(Stored data entries)
/-- A word of the control space of a stack (Table 7.8) (DEDUCED, log entry 141). -/
def State.storeRegWord (s : State) (stack off : Nat) : Nat :=
  if off < 0x6000 then s.pageWord stack off
  else if off < 0x6040 then
    match off % 8 with
    | 0 => s.partCfg stack ((off - 0x6000) / 8)
    | 1 => (s.prio stack ((off - 0x6000) / 8)).word
    | _ => 0
  else if off = 0x7000 then s.stackStatus stack
  else if off = 0x7001 then (s.stack stack).ceEvents
  else if off = 0x7002 then (s.stack stack).ueEvents
  else if off = 0x7003 then (s.stack stack).lastErr.toNat
  else if off = 0x8000 then (s.stack stack).ueFlags.toNat
  else if off = 0x8001 then s.ueStatus stack
  else if off = 0x8002 then (s.stack stack).ueEvents2
  else if 0x8100 ≤ off ∧ off < 0x8180 then (s.uep stack ((off - 0x8100) / 16)).reg (off % 16)
  else 0

def State.readStore (s : State) (stack off : Nat) : State :=
  if off = 0x7001 then s.modStack stack (fun x => { x with ceEvents := 0 })
  else if off = 0x7002 then s.modStack stack (fun x => { x with ueEvents := 0 })
  else if off = 0x8002 then s.modStack stack (fun x => { x with ueEvents2 := 0 })
  else if 0x8100 ≤ off ∧ off < 0x8180 then
    s.modUep stack ((off - 0x8100) / 16) (fun x =>
      match off % 16 with
      | 1 => { x with committedHi := x.committed.toNat / 2 ^ 32 }
      | 3 => { x with appliedHi := x.applied.toNat / 2 ^ 32 }
      | 9 => { x with untouched := 0 }
      | _ => x)
  else s

/-- Is the binding of partition p being loaded? -/
def State.loadingOf (s : State) (p : Nat) : Bool := (s.bind p).loading

/-- May page n have a KIND: 0 to 5, the first of a pair at an even number and the second at an odd one (R197)? -/
def kindAllowed (kind n : Nat) : Bool := decide (kind ≤ 5) && !(kind == 1 && n % 2 == 1) && !(kind == 2 && n % 2 == 0)

/-- A write of a word of store control space. The page table takes writes of the binding being loaded, for its own pages, and keeps
RESIDENT set on a DBUF or EXPORT page (R197, R199, R202); PART_PRIO is written there by binding load, by management through the
dictionary, and reaches the arbiters of the stack as R215 says (R501) (DEDUCED, log entry 133). -/
def State.writeStore (s : State) (stack off : Nat) (v hw : Word) (who : Writer) : State :=
  if off < 0x6000 then
    match s.pageOwner stack off with
    | some p =>
      if who == .binding && s.loadingOf p && kindAllowed (fld v 6 4) off then
        s.modPage stack off (fun g => { g with
          kind := fld v 6 4, resident := v.getLsbD 7 || [1, 2, 4].contains (fld v 6 4), peerRead := v.getLsbD 8, peerWrite := v.getLsbD 9 })
      else s
    | none => s
  else if off < 0x6040 then
    let p := (off - 0x6000) / 8
    if off % 8 = 1 ∧ who = .binding ∧ s.loadingOf p ∧ (prioOf v.toNat).ageLimit ≠ 0 then
      s.modStore (fun st => { st with prioNext := mapSet prioNone st.prioNext (8 * stack + p) (prioOf v.toNat) })
    else s
  else if off = 0x7000 then
    s.modStack stack (fun x => { x with
      ceSeen := w1c x.ceSeen v hw 3, ueSeen := w1c x.ueSeen v hw 4, poisonSeen := w1c x.poisonSeen v hw 5
      refused := w1c x.refused v hw 6 })
  else if off = 0x8000 then s.modStack stack (fun x => { x with ueFlags := w1c4 x.ueFlags v hw })
  else if off = 0x8001 then
    s.modStack stack (fun x => { x with
      residueSeen := w1c x.residueSeen v hw 1, uePoisonSeen := w1c x.uePoisonSeen v hw 2
      untouchedSeen := w1c x.untouchedSeen v hw 3, excessSeen := w1c x.excessSeen v hw 4 })
  else s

■ **What is needed**:
Identify each line in the records above containing the word "State"; copy those lines.

■ **Solution**:
def State.storeRegWord (s : State) (stack off : Nat) : Nat :=
def State.readStore (s : State) (stack off : Nat) : State :=
def State.loadingOf (s : State) (p : Nat) : Bool := (s.bind p).loading
def State.writeStore (s : State) (stack off : Nat) (v hw : Word) (who : Writer) : State :=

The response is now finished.